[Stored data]
/-- What a write of 1 to CMD.SNAP does (R295): it waits for a BF load or fade that is in progress. -/
def snapEffect (s : State) (p : Nat) : State :=
  if rdb s (Reg.EQ.STAT_SNAP_BUSY p) then raise s (Reg.EQ.evSNAP_FAIL p)
  else
    let w := bfBusy s p
    wrb (s.onEq p fun e => { e with snapWait := w }) (Reg.EQ.STAT_SNAP_BUSY p) true

/-- What a write of 1 to CMD.REACQ does (R277): nothing outside TRACK. -/
def reacqEffect (s : State) (p : Nat) : State :=
  if rd s (Reg.EQ.STAT_STATE p) = 5 then eqRestart s p else s

/-- What a write of CMD does, unless THERM_CRIT has stopped the block (R68). -/
def eqCmdEffect (s : State) (p v : Nat) : State :=
  if blockRuns s (Reg.EQ.page p) = false then s else
  let s := if bit v 0 then bfSwapEffect s p else s
  let s := if bit v 1 then snapEffect s p else s
  if bit v 2 then reacqEffect s p else s

/-- A commit of the page (R264, R274, R280): OFF and IDLE take CFG, PILOT and PILOT_SEED into use; D is
limited to reach; a change of the CD fields in effect is a request. -/
def eqCommit (s : State) (p : Nat) (old : Fld → Nat) : State :=
  let s := if rd s (Reg.EQ.STAT_STATE p) ≤ 1 then takeCfg s p else s
  let lam := rd s (Reg.EQ.CD_LAMBDA_LAMBDA p)
  let c := reachClamp s p lam (sext 22 (rd s (Reg.EQ.CD_TARGET_PSNM p)))
  let s := if c.2 then raise (wr s (Reg.EQ.CD_TARGET_PSNM p) (unsext 22 c.1)) (Reg.EQ.evCD_CLAMP p) else s
  let fs := [Reg.EQ.CD_TARGET_PSNM p, Reg.EQ.CD_LAMBDA_LAMBDA p, Reg.EQ.SKEW_XI p, Reg.EQ.SKEW_XQ p,
    Reg.EQ.SKEW_YI p, Reg.EQ.SKEW_YQ p]
  if fs.all (fun f => old f == rd s f) then s
  else cdRequest s p { d := c.1, lam := lam, skew := [sext 8 (rd s (Reg.EQ.SKEW_XI p)),
    sext 8 (rd s (Reg.EQ.SKEW_XQ p)), sext 8 (rd s (Reg.EQ.SKEW_YI p)), sext 8 (rd s (Reg.EQ.SKEW_YQ p))] }

/-! ### Taps -/

/-- Set the taps of the BF bank in use. -/
def setUseTaps (s : State) (p : Nat) (t : List Nat) : State :=
  setBf s p (rdb s (Reg.EQ.STAT_BF_BANK p)) { bfUse s p with taps := t }

/-- The words 16 to 271 of a bank image, at the NTAPS of the bank (R282). -/
def imageTaps (n : Nat) (t : List Nat) : List Nat :=
  (List.range 256).map (fun i => if i % 64 < n then t.getD (i / 64 * n + i % 64) 0 else 0)

/-- A bank image (R282). -/
def bankImage (k : BfBank) : List Byte :=
  wordsLE ((1 + k.ntaps * 2 ^ 16) :: List.replicate 15 0 ++ imageTaps k.ntaps k.taps)

/-- The taps of an image at NTAPS `n`. -/
def tapsFrom (n : Nat) (ws : List Nat) : List Nat :=
  (List.range (4 * n)).map (fun i => ws.getD (16 + 64 * (i / n) + i % n) 0)

/-- Reason 4 of R283: the header words are not as R282 gives them at NTAPS `n`. -/
def imageBad (n : Nat) (ws : List Nat) : Bool :=
  ws.getD 0 0 != 1 + n * 2 ^ 16 || (List.range 15).any (fun i => ws.getD (i + 1) 0 != 0)

/-! ### Acquisition -/

/-- The equaliser's block runs (R83, R92). -/
def eqRuns (s : State) (p : Nat) : Bool := blockRuns s (Reg.EQ.page p)

/-- A frequency offset within what carrier recovery follows: 6 GHz either way (R266, R272). -/
def freqHeld (khz : Int) : Int := clampI (-6000000) 6000000 khz

/-- EQ_FREQ_DONE: step 2 of R275, with the coarse estimate of R266. -/
def eqFreqDone (e : PortFreq) (s : State) : State :=
  let p := e.port
  if rd s (Reg.EQ.STAT_STATE p) = 2 ∧ eqRuns s p = true then
    eqSetState ((countBlocks s p e.blocks).onEq p fun h => { h with freq := freqHeld e.khz }) p 3
  else s

def execEqFreqDone (e : PortFreq) (s : State) : Host.Outcome State Fault Refusal := .next (eqFreqDone e s)

/-- EQ_BLIND_DONE: step 3 of R275. -/
def eqBlindDone (r : PortRun) (s : State) : State :=
  if rd s (Reg.EQ.STAT_STATE r.port) = 3 ∧ eqRuns s r.port = true then eqSetState (eqFeed s r.port r.run) r.port 4
  else s

def execEqBlindDone (r : PortRun) (s : State) : Host.Outcome State Fault Refusal := .next (eqBlindDone r s)

/-- The mean of the AVG phase errors about pilot `k` of a list, or of those of them that it has. -/
def phaseAbout (avg k : Nat) (ph : List Int) : Int :=
  let l := (ph.drop (k - avg / 2)).take (min avg (avg / 2 + 1 + k))
  l.foldl (· + ·) 0 / (max l.length 1 : Nat)

/-- The errors of pilots received up to the one before index `idx`, turned back by their phase, against a seed's
(R271, R277). -/
def syncErrors (s : State) (p seed idx : Nat) (l : List Cx) : Nat :=
  let j := idx + 2 * 32767 - l.length % 32767
  let ph := unwrap 0 (l.mapIdx fun k y => pilotPhase y (pilotOf seed ((j + k) % 32767)))
  pilotErrors s p seed (j % 32767)
    (l.mapIdx fun k y => carrier s.freeCtr k (cis (-(phaseAbout (pilotAvg s p) k ph)) 65536) y)

/-- Pilot synchronisation has found the pilots that the butterfly's outputs carry (R271): the output that carries
SEED_X, the other one if they are exchanged, holds no more errors than lock allows, and so the output that carries
SEED_Y (DESIGN CHOICE, log entry 57). -/
def syncHolds (s : State) (p : Nat) (y : PilotSync) (r : EqSpan) : Bool :=
  decide (syncErrors s p (seedX s p) y.idx (if y.swap then r.pilY else r.pilX) ≤ rd s (Reg.EQ.LOCK_THR p))
    && decide (syncErrors s p (seedY s p) y.idx (if y.swap then r.pilX else r.pilY) ≤ rd s (Reg.EQ.LOCK_THR p))

/-- A guard window begins: taps and timing loop as they are (R292). -/
def windowBegin (s : State) (p : Nat) : State :=
  let u := (bfUse s p).taps
  s.onEq p fun e => { e with winTaps := u, winTim := e.tim, winN := 0, winX := [], winY := [] }

/-- ACQ_DONE: step 4 of R275, with POL_SWAP and the pilot positions of R271; a restart of the port may end (R215). -/
def acqDone (p : Fin 16) (sync : PilotSync) (run : EqRun) (s : State) : State :=
  if rd s (Reg.EQ.STAT_STATE p) = 4 ∧ eqRuns s p = true ∧ syncHolds s p sync run.toEqSpan = true then
    let s := windowBegin (eqSetState (eqFeed s p run) p 5) p
    let s := s.onEq p fun e => { e with goodWin := 0, pil := (sync.wait % pilotPer s p, sync.idx % 32767) }
    let s := wrb s (Reg.EQ.STAT_POL_SWAP p) sync.swap
    let s := wr s (Reg.EQ.ACQ_US_US p) (min (usSince s (s.eq p).acqStart) 0xFFFFFFFF)
    follow1 (raise s (Reg.EQ.evACQ_DONE p)) p
  else s
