/-- The bank an image gives (R411). -/
def fImageBank (ws : List Nat) : FBank :=
  let nt := (List.range 4).map (fun i => bits (ws.getD 1 0) (8 * i) 8)
  { ntaps := nt
    shift := (List.range 4).map (fun i => bits (ws.getD 2 0) (8 * i) 5)
    coef := (List.range 4).map (fun i =>
      (List.range (min 64 (nt.getD i 0))).map (fun t => sext 18 (ws.getD (16 + 64 * i + t) 0)))
    empty := false }

/-- A refused load (R412): the standby bank is empty and the request ends; a pending one starts. -/
def fbRefused (s : State) (n reason : Nat) : State :=
  let s := setFbStandby s n { fbStandby s n with empty := true }
  let s := wr s (Reg.FILT.STAT_REFUSE n) reason
  let s := bump (raise s (Reg.FILT.evBANK_REFUSED n)) (Reg.FILT.ANN_CNT_REFUSED n) 1
  fbStartPend (fadeFlag s n) n

/-- A loaded bank: in RUN its chain begins to prime (R413); in WARM it is in use at once, and the WARM
counts restart (R415). -/
def fbLoaded (s : State) (n : Nat) (b : FBank) : State :=
  let s := setFbStandby s n b
  if rd s (Reg.FILT.STAT_STATE n) = 2 then
    fadeFlag (s.onFilt n fun f => { f with histN := [], anneal := .prime [] }) n
  else
    let s := swapFb (s.onFilt n fun f => { f with taken := 0, wcnt := [] }) n
    fbStartPend (fadeFlag s n) n

/-- FILT_LOAD_DONE (R412, R413, R415): the 17 lines are read under master 13. -/
def filtLoadDone (n : Fin 48) (bads : List (Fin 5)) (s : State) : State :=
  match (s.filt n).load with
  | none => s
  | some a =>
    if blockRuns s (Reg.FILT.page n) = false ∨ dmaLinesHeld s 13 a 17 = true then s
    else
    let r := dmaReadLines 13 (fun i => (bads.getD i 0).val) 17 0 a s
    let ws := packWords32 272 (r.2.flatMap (fun c => c.data))
    let s := r.1.onFilt n fun f => { f with load := none }
    let reason := lineReason r.2
    if reason ≠ 0 then fbRefused s n reason
    else if fImageBad (nStages s n) ws then fbRefused s n 4
    else fbLoaded s n (fImageBank ws)

def execFiltLoadDone (n : Fin 48) (bads : List (Fin 5)) (s : State) : Host.Outcome State Fault Refusal :=
  .next (filtLoadDone n bads s)

/-! ### The output ring (R418, R419) and the counts the host writes -/

/-- OUT_BASE, and the ring's records. -/
def outBase (s : State) (n : Nat) : Nat :=
  rd s (Reg.FILT.OUT_BASE_HI_ADDR n) * 2 ^ 32 + rd s (Reg.FILT.OUT_BASE_LO_ADDR n) * 65536

def outSize (s : State) (n : Nat) : Nat := 2 ^ rd s (Reg.FILT.OUT_CTL_SIZE_LOG2 n)

/-- OUT_RECORD_WRITE: the channel's oldest waiting record (R418, R419). -/
def outRecordWrite (n : Fin 48) (bads : Fin 5) (s : State) : State :=
  match (s.filt n).outQ with
  | [] => s
  | rcd :: rest =>
    if blockRuns s (Reg.FILT.page n) = false then s
    else
    let s := s.onFilt n fun f => { f with outQ := rest }
    let w := rd s (Reg.FILT.OUT_WR_COUNT n)
    if rdb s (Reg.FILT.STAT_OUT_BAD n) then bump s (Reg.FILT.OUT_DROP_COUNT n) 1
    else if rdb s (Reg.FILT.OUT_CTL_MODE n) = true
        ∧ (w + 2 ^ 32 - rd s (Reg.FILT.OUT_RD_COUNT n)) % 2 ^ 32 = outSize s n then
      raise (bump s (Reg.FILT.OUT_DROP_COUNT n) 1) (Reg.FILT.evOUT_FULL n)
    else
      let x := dmaWrite s 13 (outBase s n + 16 * (w % outSize s n)) (wordsLE rcd) bads
      raiseIf x.2.status.isErr (inc x.1 (Reg.FILT.OUT_WR_COUNT n) 1) (Reg.FILT.evOUT_ERR n)
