/-- LOGICAL and the counts of STAT follow the roles and the maps (R435, R466). -/
def herdRegs (s : State) (h : Nat) : State :=
  let t := s.herd h
  let s := (List.range (nTx h)).foldl (fun s i => wr s (Reg.HERD.LANE_TX_LOGICAL h i)
    (if txRole s h i = 2 then logicalOf t.txMap i else 0)) s
  let s := (List.range (nRx h)).foldl (fun s j => wr s (Reg.HERD.LANE_RX_LOGICAL h j)
    (if rxRole s h j = 2 then logicalOf t.rxMap j else 0)) s
  wrAll s [(Reg.HERD.STAT_TX_SPARES h, (txWith s h 3).length),
    (Reg.HERD.STAT_RX_SPARES h, (rxWith s h 3).length), (Reg.HERD.STAT_RX_ACTIVE h, t.rxMap.length),
    (Reg.HERD.STAT_FAILOVER h, b2n (t.newTx.isSome || t.newRx.isSome))]

/-- Lowest `n` of an ascending list. -/
def lowest (n : Nat) (l : List Nat) : List Nat := l.take n

/-- Insert into an ascending list without repeats. -/
def insertAsc (i : Nat) : List Nat → List Nat
  | [] => [i]
  | a :: t => if i < a then i :: a :: t else if i = a then a :: t else a :: insertAsc i t

def herdState (s : State) (h : Nat) : Nat := rd s (Reg.HERD.STAT_STATE h)

def setHerdState (s : State) (h v : Nat) : State := wr s (Reg.HERD.STAT_STATE h) v

/-! ### Words -/

/-- A MAP word for one direction (R439). -/
def mapWord (ret : Bool) (m : List Nat) : Nat := b2n ret * 2 ^ 5 + 3 * 2 ^ 6 + listMask m * 2 ^ 8

/-- Side taps packed as TX_PRESET (R444, R466). -/
def packTaps (a b c d : Int) : Nat :=
  unsext 8 a + unsext 8 b * 2 ^ 8 + unsext 8 c * 2 ^ 16 + unsext 8 d * 2 ^ 24

/-- C0 of R444. -/
def c0 (a b c d : Int) : Int := 64 - (a.natAbs + b.natAbs + c.natAbs + d.natAbs : Nat)

/-- Preset 2: TX_PRESET in effect, limited; preset 1 where C0 would be below 32 (R444). -/
def preset2 (s : State) (h : Nat) : Nat :=
  let a := clampI (-8) 8 (sext 8 (rd s (Reg.HERD.TX_PRESET_CM2 h)))
  let b := clampI (-24) 0 (sext 8 (rd s (Reg.HERD.TX_PRESET_CM1 h)))
  let c := clampI (-24) 0 (sext 8 (rd s (Reg.HERD.TX_PRESET_CP1 h)))
  let d := clampI (-8) 8 (sext 8 (rd s (Reg.HERD.TX_PRESET_CP2 h)))
  if c0 a b c d < 32 then 0 else packTaps a b c d

/-- One tap command (R439, R444): the tap afterwards and its status. `k` is the tap, 0 to 3 in the
order CM2, CM1, CP1, CP2; `t` the taps packed. -/
def tapCmd (t k cmd : Nat) : Nat × Nat :=
  let v := sext 8 (bits t (8 * k) 8)
  if cmd = 1 ∨ cmd = 2 then
    let v' := if cmd = 1 then v + 1 else v - 1
    let t' := t - bits t (8 * k) 8 * 2 ^ (8 * k) + unsext 8 v' * 2 ^ (8 * k)
    let lo : Int := if k = 0 ∨ k = 3 then -8 else -24
    let hi : Int := if k = 0 ∨ k = 3 then 8 else 0
    let tap := fun n => sext 8 (bits t' (8 * n) 8)
    if v' < lo ∨ hi < v' ∨ c0 (tap 0) (tap 1) (tap 2) (tap 3) < 32 then (t, if cmd = 1 then 3 else 2)
    else (t', 1)
  else (t, 0)

/-- The commands of a REQUEST in turn (R443): taps afterwards, and the four statuses. -/
def tapCmds (t w : Nat) : Nat × Nat :=
  let a := tapCmd t 0 (bits w 8 2)
  let b := tapCmd a.1 1 (bits w 10 2)
  let c := tapCmd b.1 2 (bits w 12 2)
  let d := tapCmd c.1 3 (bits w 14 2)
  (d.1, a.2 + b.2 * 4 + c.2 * 16 + d.2 * 64)

/-- A RESPONSE word (R439). -/
def responseWord (lane stat seq taps : Nat) : Nat :=
  lane + 2 ^ 6 + stat * 2 ^ 8 + seq * 2 ^ 24 + taps * 2 ^ 32

/-- A STATE word (R439): RX_ALIGNED once the return lanes are deskewed; RX_LOCK of a return lane. -/
def stateWord (s : State) (h lane : Nat) (ret : Bool) : Nat :=
  lane + b2n ret * 2 ^ 5 + 2 * 2 ^ 6 + herdState s h * 2 ^ 8 + b2n (s.herd h).deskewed * 2 ^ 11
    + b2n (ret && rdb s (Reg.HERD.LANE_RX_BLK h lane)) * 2 ^ 12

/-- The transmit lanes that send STATE words (R440): those in TRAINING, and in ALIGN those of the map (log entry
61). -/
def stateLanes (s : State) (h : Nat) : List Nat :=
  (List.range (nTx h)).filter (fun i => txRole s h i == 1 || herdState s h == 3 && txRole s h i == 2)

**Goal of the exercise**.
The answer is the run of lines above from the line containing "let lam := rd s (Reg.EQ.CD_LAMBDA_LAMBDA p)" through the line containing "of an image", copied exactly and alone.

**Reply to the exercise**.
  let lam := rd s (Reg.EQ.CD_LAMBDA_LAMBDA p)
  let c := reachClamp s p lam (sext 22 (rd s (Reg.EQ.CD_TARGET_PSNM p)))
  let s := if c.2 then raise (wr s (Reg.EQ.CD_TARGET_PSNM p) (unsext 22 c.1)) (Reg.EQ.evCD_CLAMP p) else s
  let fs := [Reg.EQ.CD_TARGET_PSNM p, Reg.EQ.CD_LAMBDA_LAMBDA p, Reg.EQ.SKEW_XI p, Reg.EQ.SKEW_XQ p,
    Reg.EQ.SKEW_YI p, Reg.EQ.SKEW_YQ p]
  if fs.all (fun f => old f == rd s f) then s
  else cdRequest s p { d := c.1, lam := lam, skew := [sext 8 (rd s (Reg.EQ.SKEW_XI p)),
    sext 8 (rd s (Reg.EQ.SKEW_XQ p)), sext 8 (rd s (Reg.EQ.SKEW_YI p)), sext 8 (rd s (Reg.EQ.SKEW_YQ p))] }

/-! ### Taps -/

/-- Set the taps of the BF bank in use. -/
def setUseTaps (s : State) (p : Nat) (t : List Nat) : State :=
  setBf s p (rdb s (Reg.EQ.STAT_BF_BANK p)) { bfUse s p with taps := t }

/-- The words 16 to 271 of a bank image, at the NTAPS of the bank (R282). -/
def imageTaps (n : Nat) (t : List Nat) : List Nat :=
  (List.range 256).map (fun i => if i % 64 < n then t.getD (i / 64 * n + i % 64) 0 else 0)

/-- A bank image (R282). -/
def bankImage (k : BfBank) : List Byte :=
  wordsLE ((1 + k.ntaps * 2 ^ 16) :: List.replicate 15 0 ++ imageTaps k.ntaps k.taps)

/-- The taps of an image at NTAPS `n`. -/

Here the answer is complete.